Nigerians, especially politicians who contest elections and have to further drag it to the Elections Petitions Tribunal can testify to the horror and cruelty of the Nigerian judiciary. At the end of every general elections and the ensuing season of litigations, the NJC receives petitions bordering on the misconduct of members of the Bar and the Bench.
Some get sacked, quite okay! But to conclude that all judges who soil their fingers in filthy lucre, while presiding over election petitions get caught is untrue. Some still escape with their illicit funds and pervasive judgments.
Recently, two courts with coordinate jurisdiction- a Federal High Court in Port Harcourt and another in Abuja gave very conflicting verdicts in the stalled PDP national convention. That’s where the Nigerian judiciary hangs its pride. There were two conflicting verdicts; on the same matter and by courts of equal adjudicatory powers. The same spirit created two governors for Abia state simultaneously months back.
President Buhari has lodged war against corruption from his first day into office and the EFCC under Acting Chairman Ibrahim Magu has arraigned scores of alleged looters of the states and Nigeria. But the first courts of adjudications have been unable to convict, discharge or acquit any suspect nearly two years after.
President Buhari has publicly lamented this ordeal a number of times as frustrating his anti-graft war. But some Nigerians prefer to blame him, instead of the judiciary for failing to secure the conviction of alleged looters.
Those crying foul and calling President Buhari a fascist and a dictator like the opposition PDP, which has a blurred vision of the concept of separation of powers should note that the sting operation by the DSS on the suspected judges in not peculiar to Nigeria.
Far more advanced democracies like the USA also subject corrupt judicial officers or those suspected to have abused ethical codes to such surveillance and arrests. It happened in 2010 to a Senior U.S. District Judge, Jack T. Camp whom the FBI arrested and charged to court for drugs and firearms offences.

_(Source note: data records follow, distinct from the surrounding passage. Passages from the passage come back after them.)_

/-! ### Flash tier and Pacer (07_tiers.md) -/

inductive FlashState where
  | off | starting | ready | failed
deriving DecidableEq, Repr

/-- A 4 KiB translation page: its bytes and the marks of its 64 sectors (R239). -/
structure FPage where
  valid : Bool := false
  data : List Byte := []
  mask : BitVec 64 := 0
  /-- the block that holds it, within its channel, and its 4 KiB place there -/
  block : Nat := 0
  slot : Nat := 0
deriving DecidableEq, Repr

structure Block where
  erases : Nat := 0
  reads : Nat := 0
  used : Nat := 0
  retired : Bool := false
deriving DecidableEq, Repr

structure Flash where
  state : FlashState := .off
  lastStatus : Byte := 0
  pop : Option NandPop := none
  /-- the user_cap that the NAND records; `none` for a blank NAND (R238) -/
  recorded : Option Nat := none
  /-- the map and the NAND pages behind it, by translation page (R237, R239) -/
  nand : Table FPage := []
  /-- the staging buffer, by translation page (R240) -/
  stage : Table FPage := []
  /-- blocks by channel * 2^20 + block, and each channel's open block -/
  blocks : Table Block := []
  open_ : Table Nat := []
  /-- flash-wear thresholds already raised (R247) -/
  wearRaised : List Nat := []
  /-- last expiry of the flash watchdog (R497) -/
  wdLast : Option Nat := none
  /-- FLASH_SYNC commands that wait, each with the staged pages it still covers (R255) -/
  syncs : List (Nat × List Nat) := []
  /-- by channel: pages that garbage collection has freed while the free blocks stood below gc_crit, and that the
  buffer may still admit (R246) -/
  credit : Table Nat := []
deriving DecidableEq, Repr

inductive StreamState where
  | idle | running | draining | ending
deriving DecidableEq, Repr

/-- A Pacer stream (R256 to R262). -/
structure Stream where
  state : StreamState := .idle
  lastStatus : Byte := 0
  /-- schedule entries: source offset, count -/
  sched : List (Nat × Nat) := []
  loops : Nat := 0
  lead : Nat := 0
  slots : Nat := 0
  src : Nat := 0
  stage : Nat := 0
  head : Nat := 0
  nextFetch : Nat := 0
  /-- tiles being fetched: tile, pages outstanding -/
  inflight : List (Nat × Nat) := []
  staged : List Nat := []
  released : List Nat := []
  cmd : Nat := 0
  /-- statuses on entry to ENDING: PACE_START's and the consumers' -/
  endStatus : Byte := 0
  consStatus : Byte := 0
deriving DecidableEq, Repr

/-! ### Tensor, sequence, search, gather (08 to 11) -/

structure Tensor where
  /-- workspace bytes by (2q + slot) * 2^24 + offset -/
  ws : Table Byte := []
  /-- order in which programs became ready -/
  orders : Nat := 0
  /-- multiply-accumulates beyond the last whole 2^20, by quadrant (R303) -/
  macs : Table Nat := []
deriving DecidableEq, Repr

inductive LaneState where
  | free | armed | receiving | held | offered | taken | released | lost
deriving DecidableEq, Repr

/-- A Lane (R304, R305, R312, R318, R327). -/
structure Lane where
  state : LaneState := .free
  /-- bytes 2 to 19 of SQ_OPEN or SQ_ARM: the configuration (R308, R326) -/
  config : List Byte := []
  cap : Nat := 0
  ctx : Nat := 0
  reqId : Word := 0
  gen : Word32 := 0
  peer : BitVec 16 := 0xFFFF
  len : Nat := 0
  cursor : Nat := 0
  /-- the step's append mode, set by the row that finds the cursor at 0 (R318) -/
  append : Bool := false
  base : Nat := 0
  cacheLen : Nat := 0
  /-- the peer's Lane, and the generation and len offered -/
  peerLane : Nat := 0
  offGen : Word32 := 0
  offLen : Nat := 0
  offReq : Word := 0
  /-- BATON_OFFER has completed with OK -/
  offerOk : Bool := false
  /-- image bytes sent and acknowledged with OK, or received, by 4 KiB offset -/
  sent : Nat := 0
  acked : Nat := 0
  got : List (Nat × List Byte) := []
  /-- the handoff session and opening -/
  sess : Nat := 0
  inc : Nat := 0
  /-- last Baton event, for baton_to (R330) -/
  since : Nat := 0
  /-- a BATON_QUERY is due or repeated (R330) -/
  querying : Bool := false
deriving DecidableEq, Repr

The Justice system of the neighbouring Ghana was such a cesspit of filth. But Ghanaians supported the sanitization of the system under Ghana’s Chief Justice, Georgina Theodora Wood, as over 20 judges were flushed out.
It is time Nigerians demonstrate that the conscience of a nation is in her people. The bandwagon effect which significantly blurs the sense of dispassionate judgment is injurious to national progress.
So, like preceding incidents have shown, it is not unlikely that in the temple of justice too, there are bound to be deviants. Let the law prevail and let the judges prove their innocence in court.
Okanga writes from Agila, Benue State.